Start of INPUT DATA

/-- TJ_TRIP (R301). -/
def execTjTrip (sensor : Nat) (s : State) : Ans :=
  .next ((if s.aon.cast.frozen then s.castTrip sensor else tjTrip sensor s).updateLines)

/-- INLET_SHUTDOWN (R302). -/
def execInletShutdown (s : State) : Ans := .next (s.whenLive inletShutdown)

/-- AIRFLOW_ESTIMATE (R303). -/
def execAirflowEstimate (a : AirFacts) (s : State) : Ans := .next (s.whenLive (airflowEstimate a))

/-- AIR_STOP_COUNTDOWN (R304). -/
def execAirStopCountdown (s : State) : Ans := .next (s.whenLive airStopCountdown)

/-- VOLTAGE_LOOP_UPDATE (R292). -/
def execVoltageLoopUpdate (cluster : Nat) (marginMV : Nat) (slackMHz : Nat) (s : State) : Ans :=
  .next (s.whenCore (voltageLoopUpdate cluster marginMV slackMHz))

/-- DROOP_DETECT (R293). -/
def execDroopDetect (cluster : Nat) (marginMV : Nat) (clocks : Nat) (s : State) : Ans :=
  .next (s.whenCore (droopDetect cluster marginMV clocks))

/-- MODE_CHANGE_CLUSTER (R291). -/
def execModeChangeCluster (cluster : Nat) (s : State) : Ans := .next (s.whenCore (modeChangeCluster cluster))

/-- HINT (R296). -/
def execHint (ring : Nat) (s : State) : Ans := .next (s.whenCore (hintCmd ring))

/-- HINT_EXPIRY (R296). -/
def execHintExpiry (ring : Nat) (seq : Nat) (s : State) : Ans := .next (s.whenCore (hintExpiry ring seq))

/-- ENERGY_ACCUMULATE (R308). -/
def execEnergyAccumulate (parts : List Nat) (ctxs : List Nat) (s : State) : Ans :=
  .next (s.whenLive (energyAccumulate parts ctxs))

/-- POWER_MODE (R291). -/
def execPowerMode (ring : Nat) (s : State) : Ans := .next (s.whenCore (powerMode ring))

/-- ENERGY_SNAPSHOT (R308). -/
def execEnergySnapshot (ring : Nat) (s : State) : Ans := .next (s.whenCore (energySnapshot ring))

/-! ## Olper links, pairs and the Verdict Port -/

/-- PORT_TRAINING (R312). -/
def execPortTraining (port : Nat) (lanes : BitVec 8) (ringsLocked : Bool) (s : State) : Ans :=
  .next (s.whenCore (portTrainingCmd port lanes ringsLocked))

/-- TRAINING_RETRY (R312). -/
def execTrainingRetry (port : Nat) (lanes : BitVec 8) (s : State) : Ans := .next (s.whenCore (trainingRetry port lanes))

/-- HELLO (R313). -/
def execHello (port : Nat) (h : Hello) (s : State) : Ans := .next (s.whenCore (hello port h))

/-- PROOF (R313). -/
def execProof (port : Nat) (p : BitVec 256) (s : State) : Ans := .next (s.whenCore (proof port p))

/-- LIGHT_REGAINED (R313). -/
def execLightRegained (port : Nat) (lanes : BitVec 8) (s : State) : Ans := .next (s.whenCore (lightRegained port lanes))

/-- IDLE (R317). -/
def execIdle (port : Nat) (h : OlpHdr) (s : State) : Ans := .next (s.whenCore (idle port h))

/-- REPLAY_TIMEOUT (R317). -/
def execReplayTimeout (port : Nat) (s : State) : Ans := .next (s.whenCore (replayTimeout port))

/-- LANE_DROP (R314). -/
def execLaneDrop (port : Nat) (lane : Nat) (s : State) : Ans := .next (s.whenCore (laneDrop port lane))

/-- DATA (R320). -/
def execData (port : Nat) (h : OlpHdr) (win : Nat) (offset : Nat) (bytes : List Byte) (s : State) : Ans :=
  .next (s.whenCore (data port h win offset bytes))

/-- BARRIER (R321). -/
def execBarrier (port : Nat) (h : OlpHdr) (ring : Nat) (bar : Nat) (origin : Nat) (gen : W32) (s : State) : Ans :=
  .next (s.whenCore (barrier port h ring bar origin gen))

/-- DIGEST (R337). -/
def execDigest (port : Nat) (h : OlpHdr) (chan : Nat) (block : Nat) (skip : Bool) (d : W64) (s : State) : Ans :=
  .next (s.whenCore (digest port h chan block skip d))

/-- HEARTBEAT_SEND (R329). -/
def execHeartbeatSend (s : State) : Ans := .next (s.whenCore heartbeatSend)

/-- HEARTBEAT (R329). -/
def execHeartbeat (h : OlpHdr) (b : Heart) (s : State) : Ans := .next (s.whenCore (heartbeat h b))

/-- PARTNER_LOST (R329). -/
def execPartnerLost (s : State) : Ans := .next (s.whenCore partnerLost)

/-- STANDBY_WAIT_TIMEOUT (R326). -/
def execStandbyWaitTimeout (s : State) : Ans := .next (s.whenCore standbyWaitTimeout)

/-- SWAP_TIMEOUT (R333). -/
def execSwapTimeout (s : State) : Ans := .next (s.whenCore swapTimeout)

/-- REVERT_TIMER (R333). -/
def execRevertTimer (s : State) : Ans := .next (s.whenCore revertTimer)

/-- LEAVING_TIMEOUT (R335). -/
def execLeavingTimeout (s : State) : Ans := .next (s.whenCore leavingTimeout)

End of INPUT DATA

[WORK INSTRUCTIONS] Set down all of the data above again, exactly.

[SOLUTION TO THIS TASK]
/-- TJ_TRIP (R301). -/
def execTjTrip (sensor : Nat) (s : State) : Ans :=
  .next ((if s.aon.cast.frozen then s.castTrip sensor else tjTrip sensor s).updateLines)

/-- INLET_SHUTDOWN (R302). -/
def execInletShutdown (s : State) : Ans := .next (s.whenLive inletShutdown)

/-- AIRFLOW_ESTIMATE (R303). -/
def execAirflowEstimate (a : AirFacts) (s : State) : Ans := .next (s.whenLive (airflowEstimate a))

/-- AIR_STOP_COUNTDOWN (R304). -/
def execAirStopCountdown (s : State) : Ans := .next (s.whenLive airStopCountdown)

/-- VOLTAGE_LOOP_UPDATE (R292). -/
def execVoltageLoopUpdate (cluster : Nat) (marginMV : Nat) (slackMHz : Nat) (s : State) : Ans :=
  .next (s.whenCore (voltageLoopUpdate cluster marginMV slackMHz))

/-- DROOP_DETECT (R293). -/
def execDroopDetect (cluster : Nat) (marginMV : Nat) (clocks : Nat) (s : State) : Ans :=
  .next (s.whenCore (droopDetect cluster marginMV clocks))

/-- MODE_CHANGE_CLUSTER (R291). -/
def execModeChangeCluster (cluster : Nat) (s : State) : Ans := .next (s.whenCore (modeChangeCluster cluster))

/-- HINT (R296). -/
def execHint (ring : Nat) (s : State) : Ans := .next (s.whenCore (hintCmd ring))

/-- HINT_EXPIRY (R296). -/
def execHintExpiry (ring : Nat) (seq : Nat) (s : State) : Ans := .next (s.whenCore (hintExpiry ring seq))

/-- ENERGY_ACCUMULATE (R308). -/
def execEnergyAccumulate (parts : List Nat) (ctxs : List Nat) (s : State) : Ans :=
  .next (s.whenLive (energyAccumulate parts ctxs))

/-- POWER_MODE (R291). -/
def execPowerMode (ring : Nat) (s : State) : Ans := .next (s.whenCore (powerMode ring))

/-- ENERGY_SNAPSHOT (R308). -/
def execEnergySnapshot (ring : Nat) (s : State) : Ans := .next (s.whenCore (energySnapshot ring))

/-! ## Olper links, pairs and the Verdict Port -/

/-- PORT_TRAINING (R312). -/
def execPortTraining (port : Nat) (lanes : BitVec 8) (ringsLocked : Bool) (s : State) : Ans :=
  .next (s.whenCore (portTrainingCmd port lanes ringsLocked))

/-- TRAINING_RETRY (R312). -/
def execTrainingRetry (port : Nat) (lanes : BitVec 8) (s : State) : Ans := .next (s.whenCore (trainingRetry port lanes))

/-- HELLO (R313). -/
def execHello (port : Nat) (h : Hello) (s : State) : Ans := .next (s.whenCore (hello port h))

/-- PROOF (R313). -/
def execProof (port : Nat) (p : BitVec 256) (s : State) : Ans := .next (s.whenCore (proof port p))

/-- LIGHT_REGAINED (R313). -/
def execLightRegained (port : Nat) (lanes : BitVec 8) (s : State) : Ans := .next (s.whenCore (lightRegained port lanes))

/-- IDLE (R317). -/
def execIdle (port : Nat) (h : OlpHdr) (s : State) : Ans := .next (s.whenCore (idle port h))

/-- REPLAY_TIMEOUT (R317). -/
def execReplayTimeout (port : Nat) (s : State) : Ans := .next (s.whenCore (replayTimeout port))

/-- LANE_DROP (R314). -/
def execLaneDrop (port : Nat) (lane : Nat) (s : State) : Ans := .next (s.whenCore (laneDrop port lane))

/-- DATA (R320). -/
def execData (port : Nat) (h : OlpHdr) (win : Nat) (offset : Nat) (bytes : List Byte) (s : State) : Ans :=
  .next (s.whenCore (data port h win offset bytes))

/-- BARRIER (R321). -/
def execBarrier (port : Nat) (h : OlpHdr) (ring : Nat) (bar : Nat) (origin : Nat) (gen : W32) (s : State) : Ans :=
  .next (s.whenCore (barrier port h ring bar origin gen))

/-- DIGEST (R337). -/
def execDigest (port : Nat) (h : OlpHdr) (chan : Nat) (block : Nat) (skip : Bool) (d : W64) (s : State) : Ans :=
  .next (s.whenCore (digest port h chan block skip d))

/-- HEARTBEAT_SEND (R329). -/
def execHeartbeatSend (s : State) : Ans := .next (s.whenCore heartbeatSend)

/-- HEARTBEAT (R329). -/
def execHeartbeat (h : OlpHdr) (b : Heart) (s : State) : Ans := .next (s.whenCore (heartbeat h b))

/-- PARTNER_LOST (R329). -/
def execPartnerLost (s : State) : Ans := .next (s.whenCore partnerLost)

/-- STANDBY_WAIT_TIMEOUT (R326). -/
def execStandbyWaitTimeout (s : State) : Ans := .next (s.whenCore standbyWaitTimeout)

/-- SWAP_TIMEOUT (R333). -/
def execSwapTimeout (s : State) : Ans := .next (s.whenCore swapTimeout)

/-- REVERT_TIMER (R333). -/
def execRevertTimer (s : State) : Ans := .next (s.whenCore revertTimer)

/-- LEAVING_TIMEOUT (R335). -/
def execLeavingTimeout (s : State) : Ans := .next (s.whenCore leavingTimeout)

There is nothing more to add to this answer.